• _RECORDS PROVIDED_:
■ ■ ■ ■ ■

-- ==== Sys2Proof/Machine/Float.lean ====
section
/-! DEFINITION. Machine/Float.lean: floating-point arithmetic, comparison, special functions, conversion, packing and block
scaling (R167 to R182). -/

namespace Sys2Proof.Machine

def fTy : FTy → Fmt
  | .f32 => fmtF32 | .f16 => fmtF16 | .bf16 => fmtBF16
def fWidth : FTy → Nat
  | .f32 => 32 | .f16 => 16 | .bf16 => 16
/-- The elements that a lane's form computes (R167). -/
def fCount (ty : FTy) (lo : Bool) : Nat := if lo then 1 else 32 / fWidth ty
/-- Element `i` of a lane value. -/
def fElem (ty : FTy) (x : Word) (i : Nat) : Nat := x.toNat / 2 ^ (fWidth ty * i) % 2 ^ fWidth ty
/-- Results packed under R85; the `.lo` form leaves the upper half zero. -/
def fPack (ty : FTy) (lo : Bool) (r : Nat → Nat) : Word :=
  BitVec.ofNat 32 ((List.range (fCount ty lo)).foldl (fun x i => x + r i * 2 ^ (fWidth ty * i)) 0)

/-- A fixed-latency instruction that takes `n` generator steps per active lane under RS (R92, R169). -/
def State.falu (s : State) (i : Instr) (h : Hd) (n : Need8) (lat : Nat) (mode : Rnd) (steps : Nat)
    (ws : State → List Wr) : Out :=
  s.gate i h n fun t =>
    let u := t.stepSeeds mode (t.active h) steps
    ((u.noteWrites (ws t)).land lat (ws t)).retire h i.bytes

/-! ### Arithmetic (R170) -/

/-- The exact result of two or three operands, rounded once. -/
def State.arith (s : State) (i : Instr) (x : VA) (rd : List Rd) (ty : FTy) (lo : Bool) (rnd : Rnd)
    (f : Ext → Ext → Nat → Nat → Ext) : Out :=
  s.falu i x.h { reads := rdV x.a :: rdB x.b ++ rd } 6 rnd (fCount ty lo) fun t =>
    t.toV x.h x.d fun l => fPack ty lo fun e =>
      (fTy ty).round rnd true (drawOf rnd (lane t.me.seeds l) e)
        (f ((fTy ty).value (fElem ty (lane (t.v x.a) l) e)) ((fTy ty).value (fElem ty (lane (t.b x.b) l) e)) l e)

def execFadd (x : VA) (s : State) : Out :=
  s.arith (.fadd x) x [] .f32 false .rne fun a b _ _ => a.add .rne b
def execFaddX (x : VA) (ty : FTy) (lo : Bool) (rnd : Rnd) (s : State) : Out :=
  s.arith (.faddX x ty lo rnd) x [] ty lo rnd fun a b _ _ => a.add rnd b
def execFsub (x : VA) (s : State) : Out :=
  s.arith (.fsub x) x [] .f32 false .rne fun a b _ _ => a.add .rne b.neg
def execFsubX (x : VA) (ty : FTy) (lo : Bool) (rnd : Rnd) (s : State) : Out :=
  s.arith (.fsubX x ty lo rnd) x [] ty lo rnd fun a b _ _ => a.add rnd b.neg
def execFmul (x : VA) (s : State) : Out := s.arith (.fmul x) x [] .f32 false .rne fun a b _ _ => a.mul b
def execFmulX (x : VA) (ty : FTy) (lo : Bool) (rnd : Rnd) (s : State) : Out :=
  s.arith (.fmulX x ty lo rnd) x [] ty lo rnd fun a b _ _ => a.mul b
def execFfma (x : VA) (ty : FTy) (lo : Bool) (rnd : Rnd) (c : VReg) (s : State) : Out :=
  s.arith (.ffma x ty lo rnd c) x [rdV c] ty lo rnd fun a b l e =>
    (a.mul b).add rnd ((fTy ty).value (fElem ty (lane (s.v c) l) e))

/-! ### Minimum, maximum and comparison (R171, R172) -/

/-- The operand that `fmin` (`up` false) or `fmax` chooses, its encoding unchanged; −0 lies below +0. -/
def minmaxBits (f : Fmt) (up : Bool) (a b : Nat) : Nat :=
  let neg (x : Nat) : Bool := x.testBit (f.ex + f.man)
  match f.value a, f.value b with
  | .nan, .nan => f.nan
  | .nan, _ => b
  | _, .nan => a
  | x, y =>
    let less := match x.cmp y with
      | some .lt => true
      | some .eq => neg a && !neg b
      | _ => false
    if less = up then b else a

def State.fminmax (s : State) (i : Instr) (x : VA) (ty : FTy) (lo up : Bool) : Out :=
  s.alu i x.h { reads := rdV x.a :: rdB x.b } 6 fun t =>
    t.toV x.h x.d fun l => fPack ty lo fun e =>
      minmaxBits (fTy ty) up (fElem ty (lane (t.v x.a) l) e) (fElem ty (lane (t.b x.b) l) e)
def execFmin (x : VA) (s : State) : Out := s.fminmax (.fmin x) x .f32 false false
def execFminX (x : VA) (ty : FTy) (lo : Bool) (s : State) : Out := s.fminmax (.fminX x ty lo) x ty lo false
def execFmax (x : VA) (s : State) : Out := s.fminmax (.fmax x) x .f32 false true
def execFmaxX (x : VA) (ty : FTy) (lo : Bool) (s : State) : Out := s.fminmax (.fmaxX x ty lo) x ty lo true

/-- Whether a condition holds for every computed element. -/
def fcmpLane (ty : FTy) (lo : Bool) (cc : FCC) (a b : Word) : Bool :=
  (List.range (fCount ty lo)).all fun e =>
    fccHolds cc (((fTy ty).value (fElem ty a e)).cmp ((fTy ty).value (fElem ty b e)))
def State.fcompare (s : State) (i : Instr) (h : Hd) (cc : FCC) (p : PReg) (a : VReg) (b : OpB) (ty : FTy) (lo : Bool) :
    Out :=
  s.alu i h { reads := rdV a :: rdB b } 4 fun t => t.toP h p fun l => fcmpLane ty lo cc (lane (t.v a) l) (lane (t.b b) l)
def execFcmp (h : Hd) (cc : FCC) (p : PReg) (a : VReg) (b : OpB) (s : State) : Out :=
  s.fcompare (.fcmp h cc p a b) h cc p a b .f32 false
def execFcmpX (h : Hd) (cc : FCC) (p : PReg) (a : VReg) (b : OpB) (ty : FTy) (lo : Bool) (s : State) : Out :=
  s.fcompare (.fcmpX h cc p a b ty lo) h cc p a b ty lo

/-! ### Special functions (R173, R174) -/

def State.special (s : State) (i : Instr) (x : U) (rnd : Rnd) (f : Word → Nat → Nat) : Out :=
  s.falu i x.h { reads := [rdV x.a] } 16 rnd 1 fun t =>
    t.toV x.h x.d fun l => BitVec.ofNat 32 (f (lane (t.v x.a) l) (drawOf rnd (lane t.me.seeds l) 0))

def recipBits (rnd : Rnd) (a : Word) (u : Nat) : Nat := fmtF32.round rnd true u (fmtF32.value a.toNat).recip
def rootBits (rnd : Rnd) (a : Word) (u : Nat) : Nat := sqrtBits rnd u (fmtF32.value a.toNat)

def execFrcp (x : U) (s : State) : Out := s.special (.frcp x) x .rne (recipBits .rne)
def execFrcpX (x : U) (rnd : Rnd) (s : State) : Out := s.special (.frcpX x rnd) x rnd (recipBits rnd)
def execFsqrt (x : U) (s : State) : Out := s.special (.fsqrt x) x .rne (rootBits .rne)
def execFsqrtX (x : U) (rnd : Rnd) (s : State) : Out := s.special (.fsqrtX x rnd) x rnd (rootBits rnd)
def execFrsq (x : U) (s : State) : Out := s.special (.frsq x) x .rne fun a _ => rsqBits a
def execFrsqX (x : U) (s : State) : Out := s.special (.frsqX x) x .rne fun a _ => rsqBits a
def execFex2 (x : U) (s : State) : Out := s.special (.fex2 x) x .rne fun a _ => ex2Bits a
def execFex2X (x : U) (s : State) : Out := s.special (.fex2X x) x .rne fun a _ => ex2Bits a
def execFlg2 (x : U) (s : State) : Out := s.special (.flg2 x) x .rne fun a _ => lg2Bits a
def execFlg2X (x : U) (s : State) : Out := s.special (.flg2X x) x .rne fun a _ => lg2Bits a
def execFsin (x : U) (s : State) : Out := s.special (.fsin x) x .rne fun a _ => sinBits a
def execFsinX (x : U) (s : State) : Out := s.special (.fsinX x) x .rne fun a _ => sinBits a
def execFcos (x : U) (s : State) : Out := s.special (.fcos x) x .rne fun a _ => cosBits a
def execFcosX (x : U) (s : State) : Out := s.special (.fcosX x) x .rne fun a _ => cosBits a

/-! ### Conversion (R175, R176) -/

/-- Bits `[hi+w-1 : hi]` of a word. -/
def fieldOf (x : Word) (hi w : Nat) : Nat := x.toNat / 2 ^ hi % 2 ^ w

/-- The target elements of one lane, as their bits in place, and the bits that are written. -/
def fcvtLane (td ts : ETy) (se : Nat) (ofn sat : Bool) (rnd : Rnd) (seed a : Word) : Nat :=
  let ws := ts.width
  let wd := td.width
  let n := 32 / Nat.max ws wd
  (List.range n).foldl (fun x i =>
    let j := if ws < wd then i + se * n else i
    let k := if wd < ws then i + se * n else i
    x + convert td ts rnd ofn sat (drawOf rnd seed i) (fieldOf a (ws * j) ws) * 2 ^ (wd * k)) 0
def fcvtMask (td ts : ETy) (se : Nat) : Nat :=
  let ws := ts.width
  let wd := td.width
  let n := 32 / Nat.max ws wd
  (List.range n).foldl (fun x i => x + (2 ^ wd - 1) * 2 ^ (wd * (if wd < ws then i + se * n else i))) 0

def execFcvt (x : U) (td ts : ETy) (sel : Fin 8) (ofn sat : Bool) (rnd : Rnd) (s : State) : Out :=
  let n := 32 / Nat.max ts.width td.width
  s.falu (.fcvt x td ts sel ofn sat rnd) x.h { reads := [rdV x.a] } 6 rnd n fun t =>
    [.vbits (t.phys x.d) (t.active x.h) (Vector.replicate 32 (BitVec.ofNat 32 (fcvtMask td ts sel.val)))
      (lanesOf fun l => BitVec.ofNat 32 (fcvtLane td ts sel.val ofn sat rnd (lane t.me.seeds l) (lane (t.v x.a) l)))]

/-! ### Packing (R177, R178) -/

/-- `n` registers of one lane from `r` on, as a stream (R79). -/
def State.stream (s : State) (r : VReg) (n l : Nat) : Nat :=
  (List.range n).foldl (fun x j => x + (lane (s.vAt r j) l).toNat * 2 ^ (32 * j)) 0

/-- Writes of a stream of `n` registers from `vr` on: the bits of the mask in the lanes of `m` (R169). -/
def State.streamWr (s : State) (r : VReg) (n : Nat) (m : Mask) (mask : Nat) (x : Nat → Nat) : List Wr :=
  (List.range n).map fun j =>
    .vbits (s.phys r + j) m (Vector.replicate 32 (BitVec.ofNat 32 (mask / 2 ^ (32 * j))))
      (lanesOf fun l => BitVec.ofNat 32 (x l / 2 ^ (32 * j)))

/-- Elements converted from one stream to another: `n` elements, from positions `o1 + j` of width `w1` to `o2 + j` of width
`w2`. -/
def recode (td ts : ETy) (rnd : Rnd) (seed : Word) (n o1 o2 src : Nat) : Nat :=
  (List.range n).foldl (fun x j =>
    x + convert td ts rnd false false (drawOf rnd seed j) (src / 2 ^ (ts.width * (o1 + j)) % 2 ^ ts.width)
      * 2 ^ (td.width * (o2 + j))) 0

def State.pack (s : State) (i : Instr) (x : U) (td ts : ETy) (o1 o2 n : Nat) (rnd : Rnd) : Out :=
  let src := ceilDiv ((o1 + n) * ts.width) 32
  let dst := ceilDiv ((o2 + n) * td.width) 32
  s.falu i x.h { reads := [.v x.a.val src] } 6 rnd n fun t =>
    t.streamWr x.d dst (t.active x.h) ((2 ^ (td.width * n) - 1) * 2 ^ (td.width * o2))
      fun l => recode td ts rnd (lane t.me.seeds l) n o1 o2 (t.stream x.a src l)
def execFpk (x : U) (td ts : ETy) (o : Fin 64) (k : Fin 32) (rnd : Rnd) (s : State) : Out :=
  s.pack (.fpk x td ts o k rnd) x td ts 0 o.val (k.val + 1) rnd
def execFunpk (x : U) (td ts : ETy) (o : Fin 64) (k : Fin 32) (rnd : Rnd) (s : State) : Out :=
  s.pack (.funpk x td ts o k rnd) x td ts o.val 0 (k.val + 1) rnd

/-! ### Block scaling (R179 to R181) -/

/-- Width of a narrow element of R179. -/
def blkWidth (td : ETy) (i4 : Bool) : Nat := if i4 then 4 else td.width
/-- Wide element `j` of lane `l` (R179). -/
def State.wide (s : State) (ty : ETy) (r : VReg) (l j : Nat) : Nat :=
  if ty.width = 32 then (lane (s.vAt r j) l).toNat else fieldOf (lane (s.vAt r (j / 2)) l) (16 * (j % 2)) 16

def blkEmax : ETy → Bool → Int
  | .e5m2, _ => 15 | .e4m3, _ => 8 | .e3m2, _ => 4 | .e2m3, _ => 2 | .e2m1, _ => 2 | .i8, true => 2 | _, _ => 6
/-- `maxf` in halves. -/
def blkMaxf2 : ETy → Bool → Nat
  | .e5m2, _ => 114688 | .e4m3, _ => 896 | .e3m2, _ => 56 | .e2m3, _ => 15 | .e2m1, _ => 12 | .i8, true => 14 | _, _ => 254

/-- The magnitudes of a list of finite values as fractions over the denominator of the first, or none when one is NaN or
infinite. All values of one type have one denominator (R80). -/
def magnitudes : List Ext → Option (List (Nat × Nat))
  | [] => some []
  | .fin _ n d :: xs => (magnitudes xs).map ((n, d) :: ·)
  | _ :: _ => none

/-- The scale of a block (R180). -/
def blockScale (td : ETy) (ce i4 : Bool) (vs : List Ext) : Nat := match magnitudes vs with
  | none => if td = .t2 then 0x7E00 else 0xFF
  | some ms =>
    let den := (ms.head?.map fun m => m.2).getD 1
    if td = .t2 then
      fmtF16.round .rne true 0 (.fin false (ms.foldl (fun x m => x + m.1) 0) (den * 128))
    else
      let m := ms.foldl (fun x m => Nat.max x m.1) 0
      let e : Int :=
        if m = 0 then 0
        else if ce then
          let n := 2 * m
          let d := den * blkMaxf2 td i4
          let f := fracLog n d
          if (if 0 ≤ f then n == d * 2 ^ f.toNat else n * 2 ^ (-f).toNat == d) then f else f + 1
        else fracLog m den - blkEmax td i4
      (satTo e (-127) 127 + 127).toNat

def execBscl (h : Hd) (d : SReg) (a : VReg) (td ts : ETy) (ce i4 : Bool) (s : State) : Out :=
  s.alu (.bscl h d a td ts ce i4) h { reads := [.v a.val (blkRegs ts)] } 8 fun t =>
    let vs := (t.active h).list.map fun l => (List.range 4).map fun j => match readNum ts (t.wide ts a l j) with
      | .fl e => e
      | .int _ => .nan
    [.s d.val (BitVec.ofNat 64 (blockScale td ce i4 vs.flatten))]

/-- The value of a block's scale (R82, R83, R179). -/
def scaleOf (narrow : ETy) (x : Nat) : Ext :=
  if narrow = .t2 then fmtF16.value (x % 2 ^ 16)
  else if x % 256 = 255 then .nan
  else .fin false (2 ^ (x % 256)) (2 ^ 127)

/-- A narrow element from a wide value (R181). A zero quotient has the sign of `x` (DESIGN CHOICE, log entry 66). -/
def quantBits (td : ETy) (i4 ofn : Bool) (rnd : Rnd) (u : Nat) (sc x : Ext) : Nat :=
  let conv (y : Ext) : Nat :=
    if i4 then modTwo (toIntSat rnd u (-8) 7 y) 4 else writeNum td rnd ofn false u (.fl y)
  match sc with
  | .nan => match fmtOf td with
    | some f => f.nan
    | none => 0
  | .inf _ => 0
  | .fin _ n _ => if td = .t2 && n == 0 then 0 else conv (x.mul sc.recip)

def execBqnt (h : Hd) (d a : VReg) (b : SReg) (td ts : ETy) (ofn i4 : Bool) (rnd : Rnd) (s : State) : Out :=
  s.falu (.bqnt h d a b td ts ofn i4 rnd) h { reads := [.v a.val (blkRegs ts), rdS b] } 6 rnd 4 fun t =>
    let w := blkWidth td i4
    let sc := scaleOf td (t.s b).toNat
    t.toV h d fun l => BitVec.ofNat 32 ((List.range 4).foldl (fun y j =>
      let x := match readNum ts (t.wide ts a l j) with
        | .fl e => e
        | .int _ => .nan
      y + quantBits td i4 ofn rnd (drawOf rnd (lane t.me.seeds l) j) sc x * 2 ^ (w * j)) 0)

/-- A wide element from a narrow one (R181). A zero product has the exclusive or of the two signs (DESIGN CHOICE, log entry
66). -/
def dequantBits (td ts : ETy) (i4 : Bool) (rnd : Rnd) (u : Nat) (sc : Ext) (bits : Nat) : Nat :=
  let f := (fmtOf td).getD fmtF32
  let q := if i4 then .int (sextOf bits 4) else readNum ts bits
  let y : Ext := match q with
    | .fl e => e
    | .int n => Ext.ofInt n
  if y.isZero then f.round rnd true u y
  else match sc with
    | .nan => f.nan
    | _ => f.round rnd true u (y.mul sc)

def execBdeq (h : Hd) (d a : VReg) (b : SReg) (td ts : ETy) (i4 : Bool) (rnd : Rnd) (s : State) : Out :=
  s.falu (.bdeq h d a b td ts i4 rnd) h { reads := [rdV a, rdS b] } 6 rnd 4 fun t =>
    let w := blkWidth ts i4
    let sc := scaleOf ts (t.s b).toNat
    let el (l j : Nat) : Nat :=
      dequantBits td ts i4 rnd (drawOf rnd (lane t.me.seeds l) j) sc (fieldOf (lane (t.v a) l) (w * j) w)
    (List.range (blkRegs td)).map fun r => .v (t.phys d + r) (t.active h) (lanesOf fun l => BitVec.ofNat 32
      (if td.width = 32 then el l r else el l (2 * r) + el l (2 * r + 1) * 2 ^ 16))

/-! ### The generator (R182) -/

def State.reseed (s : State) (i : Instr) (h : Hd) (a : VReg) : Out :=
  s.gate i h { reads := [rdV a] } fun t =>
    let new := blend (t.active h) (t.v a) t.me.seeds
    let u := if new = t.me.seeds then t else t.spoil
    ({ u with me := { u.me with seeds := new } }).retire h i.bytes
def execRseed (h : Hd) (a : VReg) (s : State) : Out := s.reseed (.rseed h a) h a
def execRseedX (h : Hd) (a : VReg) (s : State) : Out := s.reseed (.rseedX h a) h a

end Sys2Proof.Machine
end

■ ■ ■ ■ ■

Both end lines included, restate word for word the lines above from the line with "def execFlg2X (x" to the line with "of a word. -/", and nothing else.

def execFlg2X (x : U) (s : State) : Out := s.special (.flg2X x) x .rne fun a _ => lg2Bits a
def execFsin (x : U) (s : State) : Out := s.special (.fsin x) x .rne fun a _ => sinBits a
def execFsinX (x : U) (s : State) : Out := s.special (.fsinX x) x .rne fun a _ => sinBits a
def execFcos (x : U) (s : State) : Out := s.special (.fcos x) x .rne fun a _ => cosBits a
def execFcosX (x : U) (s : State) : Out := s.special (.fcosX x) x .rne fun a _ => cosBits a

/-! ### Conversion (R175, R176) -/

/-- Bits `[hi+w-1 : hi]` of a word. -/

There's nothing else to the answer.